The report identifies four key ways that IoT technology can benefit customers: monitoring and improving experiences with company offerings; personalizing each situation for the customer; automatically improving and learning over time via updates to products and services; and reinventing product access and purchase.

In terms of monitoring and improving experiences, the report notes that customers attending a Red Sox baseball game at Boston’s Fenway Park, for example, might expect the venue to be able to provide seat-based food delivery and automatic updates on when the lines at beer stands are short. Similarly, users of iRobot’s Wi-Fi-enabled Roomba robot vacuum today expect customer service reps to know their vacuum’s status and battery cycle count when they contact the company with a problem.

As for personalization, the report asserts that customers expect experiences to be regularly refined to their particular needs based on real-world context. As an example, the report cites Schneider Electric’s smart commercial electrical panels, which monitor energy use and deliver custom notifications to customers and service technicians based on their needs.

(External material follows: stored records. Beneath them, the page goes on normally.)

-- ==== Sys2Proof/Machine/Dispatch.lean ====
section
/-! DEFINITION. What each instruction does: one arm for each constructor of Instr, one direct call of its meaning. -/

namespace Sys2Proof.Machine

-- The meaning of an instruction whose opcode byte stands at PC (30_encoding.md R93).
def exec (i : Instr) (s : State) : Host.Outcome State Fault Refusal :=
  match i with
  | .brk => Sys2Proof.Machine.execBrk s
  | .oraIzx nn => Sys2Proof.Machine.execOraIzx nn s
  | .kil02 => Sys2Proof.Machine.execKil02 s
  | .sloIzx nn => Sys2Proof.Machine.execSloIzx nn s
  | .nopZp04 nn => Sys2Proof.Machine.execNopZp04 nn s
  | .oraZp nn => Sys2Proof.Machine.execOraZp nn s
  | .aslZp nn => Sys2Proof.Machine.execAslZp nn s
  | .sloZp nn => Sys2Proof.Machine.execSloZp nn s
  | .php => Sys2Proof.Machine.execPhp s
  | .oraImm nn => Sys2Proof.Machine.execOraImm nn s
  | .aslAcc => Sys2Proof.Machine.execAslAcc s
  | .anc0B nn => Sys2Proof.Machine.execAnc0B nn s
  | .nopAbs0C nnnn => Sys2Proof.Machine.execNopAbs0C nnnn s
  | .oraAbs nnnn => Sys2Proof.Machine.execOraAbs nnnn s
  | .aslAbs nnnn => Sys2Proof.Machine.execAslAbs nnnn s
  | .sloAbs nnnn => Sys2Proof.Machine.execSloAbs nnnn s
  | .bpl dd => Sys2Proof.Machine.execBpl dd s
  | .oraIzy nn => Sys2Proof.Machine.execOraIzy nn s
  | .kil12 => Sys2Proof.Machine.execKil12 s
  | .sloIzy nn => Sys2Proof.Machine.execSloIzy nn s
  | .nopZpx14 nn => Sys2Proof.Machine.execNopZpx14 nn s
  | .oraZpx nn => Sys2Proof.Machine.execOraZpx nn s
  | .aslZpx nn => Sys2Proof.Machine.execAslZpx nn s
  | .sloZpx nn => Sys2Proof.Machine.execSloZpx nn s
  | .clc => Sys2Proof.Machine.execClc s
  | .oraAby nnnn => Sys2Proof.Machine.execOraAby nnnn s
  | .nop1A => Sys2Proof.Machine.execNop1A s
  | .sloAby nnnn => Sys2Proof.Machine.execSloAby nnnn s
  | .nopAbx1C nnnn => Sys2Proof.Machine.execNopAbx1C nnnn s
  | .oraAbx nnnn => Sys2Proof.Machine.execOraAbx nnnn s
  | .aslAbx nnnn => Sys2Proof.Machine.execAslAbx nnnn s
  | .sloAbx nnnn => Sys2Proof.Machine.execSloAbx nnnn s
  | .jsr nnnn => Sys2Proof.Machine.execJsr nnnn s
  | .andIzx nn => Sys2Proof.Machine.execAndIzx nn s
  | .kil22 => Sys2Proof.Machine.execKil22 s
  | .rlaIzx nn => Sys2Proof.Machine.execRlaIzx nn s
  | .bitZp nn => Sys2Proof.Machine.execBitZp nn s
  | .andZp nn => Sys2Proof.Machine.execAndZp nn s
  | .rolZp nn => Sys2Proof.Machine.execRolZp nn s
  | .rlaZp nn => Sys2Proof.Machine.execRlaZp nn s
  | .plp => Sys2Proof.Machine.execPlp s
  | .andImm nn => Sys2Proof.Machine.execAndImm nn s
  | .rolAcc => Sys2Proof.Machine.execRolAcc s
  | .anc2B nn => Sys2Proof.Machine.execAnc2B nn s
  | .bitAbs nnnn => Sys2Proof.Machine.execBitAbs nnnn s
  | .andAbs nnnn => Sys2Proof.Machine.execAndAbs nnnn s
  | .rolAbs nnnn => Sys2Proof.Machine.execRolAbs nnnn s
  | .rlaAbs nnnn => Sys2Proof.Machine.execRlaAbs nnnn s
  | .bmi dd => Sys2Proof.Machine.execBmi dd s
  | .andIzy nn => Sys2Proof.Machine.execAndIzy nn s
  | .kil32 => Sys2Proof.Machine.execKil32 s
  | .rlaIzy nn => Sys2Proof.Machine.execRlaIzy nn s
  | .nopZpx34 nn => Sys2Proof.Machine.execNopZpx34 nn s
  | .andZpx nn => Sys2Proof.Machine.execAndZpx nn s
  | .rolZpx nn => Sys2Proof.Machine.execRolZpx nn s
  | .rlaZpx nn => Sys2Proof.Machine.execRlaZpx nn s
  | .sec => Sys2Proof.Machine.execSec s
  | .andAby nnnn => Sys2Proof.Machine.execAndAby nnnn s
  | .nop3A => Sys2Proof.Machine.execNop3A s
  | .rlaAby nnnn => Sys2Proof.Machine.execRlaAby nnnn s
  | .nopAbx3C nnnn => Sys2Proof.Machine.execNopAbx3C nnnn s
  | .andAbx nnnn => Sys2Proof.Machine.execAndAbx nnnn s
  | .rolAbx nnnn => Sys2Proof.Machine.execRolAbx nnnn s
  | .rlaAbx nnnn => Sys2Proof.Machine.execRlaAbx nnnn s
  | .rti => Sys2Proof.Machine.execRti s
  | .eorIzx nn => Sys2Proof.Machine.execEorIzx nn s
  | .kil42 => Sys2Proof.Machine.execKil42 s
  | .sreIzx nn => Sys2Proof.Machine.execSreIzx nn s
  | .nopZp44 nn => Sys2Proof.Machine.execNopZp44 nn s
  | .eorZp nn => Sys2Proof.Machine.execEorZp nn s
  | .lsrZp nn => Sys2Proof.Machine.execLsrZp nn s
  | .sreZp nn => Sys2Proof.Machine.execSreZp nn s
  | .pha => Sys2Proof.Machine.execPha s
  | .eorImm nn => Sys2Proof.Machine.execEorImm nn s
  | .lsrAcc => Sys2Proof.Machine.execLsrAcc s
  | .alr nn => Sys2Proof.Machine.execAlr nn s
  | .jmpAbs nnnn => Sys2Proof.Machine.execJmpAbs nnnn s
  | .eorAbs nnnn => Sys2Proof.Machine.execEorAbs nnnn s
  | .lsrAbs nnnn => Sys2Proof.Machine.execLsrAbs nnnn s
  | .sreAbs nnnn => Sys2Proof.Machine.execSreAbs nnnn s
  | .bvc dd => Sys2Proof.Machine.execBvc dd s
  | .eorIzy nn => Sys2Proof.Machine.execEorIzy nn s
  | .kil52 => Sys2Proof.Machine.execKil52 s
  | .sreIzy nn => Sys2Proof.Machine.execSreIzy nn s
  | .nopZpx54 nn => Sys2Proof.Machine.execNopZpx54 nn s
  | .eorZpx nn => Sys2Proof.Machine.execEorZpx nn s
  | .lsrZpx nn => Sys2Proof.Machine.execLsrZpx nn s
  | .sreZpx nn => Sys2Proof.Machine.execSreZpx nn s
  | .cli => Sys2Proof.Machine.execCli s
  | .eorAby nnnn => Sys2Proof.Machine.execEorAby nnnn s
  | .nop5A => Sys2Proof.Machine.execNop5A s
  | .sreAby nnnn => Sys2Proof.Machine.execSreAby nnnn s
  | .nopAbx5C nnnn => Sys2Proof.Machine.execNopAbx5C nnnn s
  | .eorAbx nnnn => Sys2Proof.Machine.execEorAbx nnnn s
  | .lsrAbx nnnn => Sys2Proof.Machine.execLsrAbx nnnn s
  | .sreAbx nnnn => Sys2Proof.Machine.execSreAbx nnnn s
  | .rts => Sys2Proof.Machine.execRts s
  | .adcIzx nn => Sys2Proof.Machine.execAdcIzx nn s
  | .kil62 => Sys2Proof.Machine.execKil62 s
  | .rraIzx nn => Sys2Proof.Machine.execRraIzx nn s
  | .nopZp64 nn => Sys2Proof.Machine.execNopZp64 nn s
  | .adcZp nn => Sys2Proof.Machine.execAdcZp nn s
  | .rorZp nn => Sys2Proof.Machine.execRorZp nn s
  | .rraZp nn => Sys2Proof.Machine.execRraZp nn s
  | .pla => Sys2Proof.Machine.execPla s
  | .adcImm nn => Sys2Proof.Machine.execAdcImm nn s
  | .rorAcc => Sys2Proof.Machine.execRorAcc s
  | .arr nn => Sys2Proof.Machine.execArr nn s
  | .jmpInd nnnn => Sys2Proof.Machine.execJmpInd nnnn s
  | .adcAbs nnnn => Sys2Proof.Machine.execAdcAbs nnnn s
  | .rorAbs nnnn => Sys2Proof.Machine.execRorAbs nnnn s
  | .rraAbs nnnn => Sys2Proof.Machine.execRraAbs nnnn s
  | .bvs dd => Sys2Proof.Machine.execBvs dd s
  | .adcIzy nn => Sys2Proof.Machine.execAdcIzy nn s
  | .kil72 => Sys2Proof.Machine.execKil72 s
  | .rraIzy nn => Sys2Proof.Machine.execRraIzy nn s
  | .nopZpx74 nn => Sys2Proof.Machine.execNopZpx74 nn s
  | .adcZpx nn => Sys2Proof.Machine.execAdcZpx nn s
  | .rorZpx nn => Sys2Proof.Machine.execRorZpx nn s
  | .rraZpx nn => Sys2Proof.Machine.execRraZpx nn s
  | .sei => Sys2Proof.Machine.execSei s
  | .adcAby nnnn => Sys2Proof.Machine.execAdcAby nnnn s
  | .nop7A => Sys2Proof.Machine.execNop7A s
  | .rraAby nnnn => Sys2Proof.Machine.execRraAby nnnn s
  | .nopAbx7C nnnn => Sys2Proof.Machine.execNopAbx7C nnnn s
  | .adcAbx nnnn => Sys2Proof.Machine.execAdcAbx nnnn s
  | .rorAbx nnnn => Sys2Proof.Machine.execRorAbx nnnn s
  | .rraAbx nnnn => Sys2Proof.Machine.execRraAbx nnnn s
  | .nopImm80 nn => Sys2Proof.Machine.execNopImm80 nn s
  | .staIzx nn => Sys2Proof.Machine.execStaIzx nn s
  | .nopImm82 nn => Sys2Proof.Machine.execNopImm82 nn s
  | .saxIzx nn => Sys2Proof.Machine.execSaxIzx nn s
  | .styZp nn => Sys2Proof.Machine.execStyZp nn s
  | .staZp nn => Sys2Proof.Machine.execStaZp nn s
  | .stxZp nn => Sys2Proof.Machine.execStxZp nn s
  | .saxZp nn => Sys2Proof.Machine.execSaxZp nn s
  | .dey => Sys2Proof.Machine.execDey s
  | .nopImm89 nn => Sys2Proof.Machine.execNopImm89 nn s
  | .txa => Sys2Proof.Machine.execTxa s
  | .xaa nn => Sys2Proof.Machine.execXaa nn s
  | .styAbs nnnn => Sys2Proof.Machine.execStyAbs nnnn s
  | .staAbs nnnn => Sys2Proof.Machine.execStaAbs nnnn s
  | .stxAbs nnnn => Sys2Proof.Machine.execStxAbs nnnn s
  | .saxAbs nnnn => Sys2Proof.Machine.execSaxAbs nnnn s
  | .bcc dd => Sys2Proof.Machine.execBcc dd s
  | .staIzy nn => Sys2Proof.Machine.execStaIzy nn s
  | .kil92 => Sys2Proof.Machine.execKil92 s
  | .ahxIzy nn => Sys2Proof.Machine.execAhxIzy nn s
  | .styZpx nn => Sys2Proof.Machine.execStyZpx nn s
  | .staZpx nn => Sys2Proof.Machine.execStaZpx nn s
  | .stxZpy nn => Sys2Proof.Machine.execStxZpy nn s
  | .saxZpy nn => Sys2Proof.Machine.execSaxZpy nn s
  | .tya => Sys2Proof.Machine.execTya s
  | .staAby nnnn => Sys2Proof.Machine.execStaAby nnnn s
  | .txs => Sys2Proof.Machine.execTxs s
  | .tas nnnn => Sys2Proof.Machine.execTas nnnn s
  | .shy nnnn => Sys2Proof.Machine.execShy nnnn s
  | .staAbx nnnn => Sys2Proof.Machine.execStaAbx nnnn s
  | .shx nnnn => Sys2Proof.Machine.execShx nnnn s
  | .ahxAby nnnn => Sys2Proof.Machine.execAhxAby nnnn s
  | .ldyImm nn => Sys2Proof.Machine.execLdyImm nn s
  | .ldaIzx nn => Sys2Proof.Machine.execLdaIzx nn s
  | .ldxImm nn => Sys2Proof.Machine.execLdxImm nn s
  | .laxIzx nn => Sys2Proof.Machine.execLaxIzx nn s
  | .ldyZp nn => Sys2Proof.Machine.execLdyZp nn s
  | .ldaZp nn => Sys2Proof.Machine.execLdaZp nn s
  | .ldxZp nn => Sys2Proof.Machine.execLdxZp nn s
  | .laxZp nn => Sys2Proof.Machine.execLaxZp nn s
  | .tay => Sys2Proof.Machine.execTay s
  | .ldaImm nn => Sys2Proof.Machine.execLdaImm nn s
  | .tax => Sys2Proof.Machine.execTax s
  | .laxImm nn => Sys2Proof.Machine.execLaxImm nn s
  | .ldyAbs nnnn => Sys2Proof.Machine.execLdyAbs nnnn s
  | .ldaAbs nnnn => Sys2Proof.Machine.execLdaAbs nnnn s
  | .ldxAbs nnnn => Sys2Proof.Machine.execLdxAbs nnnn s
  | .laxAbs nnnn => Sys2Proof.Machine.execLaxAbs nnnn s
  | .bcs dd => Sys2Proof.Machine.execBcs dd s
  | .ldaIzy nn => Sys2Proof.Machine.execLdaIzy nn s
  | .kilB2 => Sys2Proof.Machine.execKilB2 s
  | .laxIzy nn => Sys2Proof.Machine.execLaxIzy nn s
  | .ldyZpx nn => Sys2Proof.Machine.execLdyZpx nn s
  | .ldaZpx nn => Sys2Proof.Machine.execLdaZpx nn s
  | .ldxZpy nn => Sys2Proof.Machine.execLdxZpy nn s
  | .laxZpy nn => Sys2Proof.Machine.execLaxZpy nn s
  | .clv => Sys2Proof.Machine.execClv s
  | .ldaAby nnnn => Sys2Proof.Machine.execLdaAby nnnn s
  | .tsx => Sys2Proof.Machine.execTsx s
  | .las nnnn => Sys2Proof.Machine.execLas nnnn s
  | .ldyAbx nnnn => Sys2Proof.Machine.execLdyAbx nnnn s
  | .ldaAbx nnnn => Sys2Proof.Machine.execLdaAbx nnnn s
  | .ldxAby nnnn => Sys2Proof.Machine.execLdxAby nnnn s
  | .laxAbx nnnn => Sys2Proof.Machine.execLaxAbx nnnn s
  | .cpyImm nn => Sys2Proof.Machine.execCpyImm nn s
  | .cmpIzx nn => Sys2Proof.Machine.execCmpIzx nn s
  | .nopImmC2 nn => Sys2Proof.Machine.execNopImmC2 nn s
  | .dcpIzx nn => Sys2Proof.Machine.execDcpIzx nn s
  | .cpyZp nn => Sys2Proof.Machine.execCpyZp nn s
  | .cmpZp nn => Sys2Proof.Machine.execCmpZp nn s
  | .decZp nn => Sys2Proof.Machine.execDecZp nn s
  | .dcpZp nn => Sys2Proof.Machine.execDcpZp nn s
  | .iny => Sys2Proof.Machine.execIny s
  | .cmpImm nn => Sys2Proof.Machine.execCmpImm nn s
  | .dex => Sys2Proof.Machine.execDex s
  | .axs nn => Sys2Proof.Machine.execAxs nn s
  | .cpyAbs nnnn => Sys2Proof.Machine.execCpyAbs nnnn s
  | .cmpAbs nnnn => Sys2Proof.Machine.execCmpAbs nnnn s
  | .decAbs nnnn => Sys2Proof.Machine.execDecAbs nnnn s
  | .dcpAbs nnnn => Sys2Proof.Machine.execDcpAbs nnnn s
  | .bne dd => Sys2Proof.Machine.execBne dd s
  | .cmpIzy nn => Sys2Proof.Machine.execCmpIzy nn s
  | .kilD2 => Sys2Proof.Machine.execKilD2 s
  | .dcpIzy nn => Sys2Proof.Machine.execDcpIzy nn s
  | .nopZpxD4 nn => Sys2Proof.Machine.execNopZpxD4 nn s
  | .cmpZpx nn => Sys2Proof.Machine.execCmpZpx nn s
  | .decZpx nn => Sys2Proof.Machine.execDecZpx nn s
  | .dcpZpx nn => Sys2Proof.Machine.execDcpZpx nn s
  | .cld => Sys2Proof.Machine.execCld s
  | .cmpAby nnnn => Sys2Proof.Machine.execCmpAby nnnn s
  | .nopDA => Sys2Proof.Machine.execNopDA s
  | .dcpAby nnnn => Sys2Proof.Machine.execDcpAby nnnn s
  | .nopAbxDC nnnn => Sys2Proof.Machine.execNopAbxDC nnnn s
  | .cmpAbx nnnn => Sys2Proof.Machine.execCmpAbx nnnn s
  | .decAbx nnnn => Sys2Proof.Machine.execDecAbx nnnn s
  | .dcpAbx nnnn => Sys2Proof.Machine.execDcpAbx nnnn s
  | .cpxImm nn => Sys2Proof.Machine.execCpxImm nn s
  | .sbcIzx nn => Sys2Proof.Machine.execSbcIzx nn s
  | .nopImmE2 nn => Sys2Proof.Machine.execNopImmE2 nn s
  | .iscIzx nn => Sys2Proof.Machine.execIscIzx nn s
  | .cpxZp nn => Sys2Proof.Machine.execCpxZp nn s
  | .sbcZp nn => Sys2Proof.Machine.execSbcZp nn s
  | .incZp nn => Sys2Proof.Machine.execIncZp nn s
  | .iscZp nn => Sys2Proof.Machine.execIscZp nn s
  | .inx => Sys2Proof.Machine.execInx s
  | .sbcImm nn => Sys2Proof.Machine.execSbcImm nn s
  | .nop => Sys2Proof.Machine.execNop s
  | .sbcImmEB nn => Sys2Proof.Machine.execSbcImmEB nn s
  | .cpxAbs nnnn => Sys2Proof.Machine.execCpxAbs nnnn s
  | .sbcAbs nnnn => Sys2Proof.Machine.execSbcAbs nnnn s
  | .incAbs nnnn => Sys2Proof.Machine.execIncAbs nnnn s
  | .iscAbs nnnn => Sys2Proof.Machine.execIscAbs nnnn s
  | .beq dd => Sys2Proof.Machine.execBeq dd s
  | .sbcIzy nn => Sys2Proof.Machine.execSbcIzy nn s
  | .kilF2 => Sys2Proof.Machine.execKilF2 s
  | .iscIzy nn => Sys2Proof.Machine.execIscIzy nn s
  | .nopZpxF4 nn => Sys2Proof.Machine.execNopZpxF4 nn s
  | .sbcZpx nn => Sys2Proof.Machine.execSbcZpx nn s
  | .incZpx nn => Sys2Proof.Machine.execIncZpx nn s
  | .iscZpx nn => Sys2Proof.Machine.execIscZpx nn s
  | .sed => Sys2Proof.Machine.execSed s
  | .sbcAby nnnn => Sys2Proof.Machine.execSbcAby nnnn s
  | .nopFA => Sys2Proof.Machine.execNopFA s
  | .iscAby nnnn => Sys2Proof.Machine.execIscAby nnnn s
  | .nopAbxFC nnnn => Sys2Proof.Machine.execNopAbxFC nnnn s
  | .sbcAbx nnnn => Sys2Proof.Machine.execSbcAbx nnnn s
  | .incAbx nnnn => Sys2Proof.Machine.execIncAbx nnnn s
  | .iscAbx nnnn => Sys2Proof.Machine.execIscAbx nnnn s

end Sys2Proof.Machine
end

With regard to product and service updates, the report says IoT data can provide valuable insights on how companies can improve their offerings. One company mentioned in the report is electric car manufacturer Tesla. The company in late 2016 introduced the hardware needed to operate its Autopilot 2.0 self-driving system in all its vehicles, but it has been slow to roll out the software needed to make self-driving Tesla cars a reality. Tesla drivers have been very vocal in their criticism of the company’s progress on that front, and Tesla listened and is now rebuilding all of its Autopilot features on a new architecture powered by neural net and computer vision technology. Tesla CEO Elon Musk now says the new Autopilot update is in final testing.

As for reinventing product access and purchase, companies are using the IoT to offer their products and services in new ways, according to the report. The report cites smart bike sharing platform Mobike, which offers dockless, cash-free bike sharing, as an example.

But these are not the only ways that the IoT is shaping consumer-company interactions. A new class of software, called customer journey analytics platforms, is emerging that enables customer experience (CX) professionals to analyze, plan, test, and automate customer journeys. The report asserts that these customer journey analytics platforms—offered by companies such as Adobe, NICE, and Teradata—are the best place for organizations to integrate new IoT data and control options.

“Their primary purpose is not in fact Internet of Things. They were designed to help collect and organize information from…existing business applications or digital systems,” Gillett explains. These include all of an organization’s CRM applications, website interactions, mobile app interactions, and even interactions with third parties, as part of their ongoing relationship with the company.

“However, what we’re arguing in this report is that those journey analytics platforms, because they integrate all this different digital interaction into a complete view, are going to be an important place for customer experience professionals, those responsible for assessing and improving customer journeys…to integrate this new class of information [from IoT devices],” he concludes.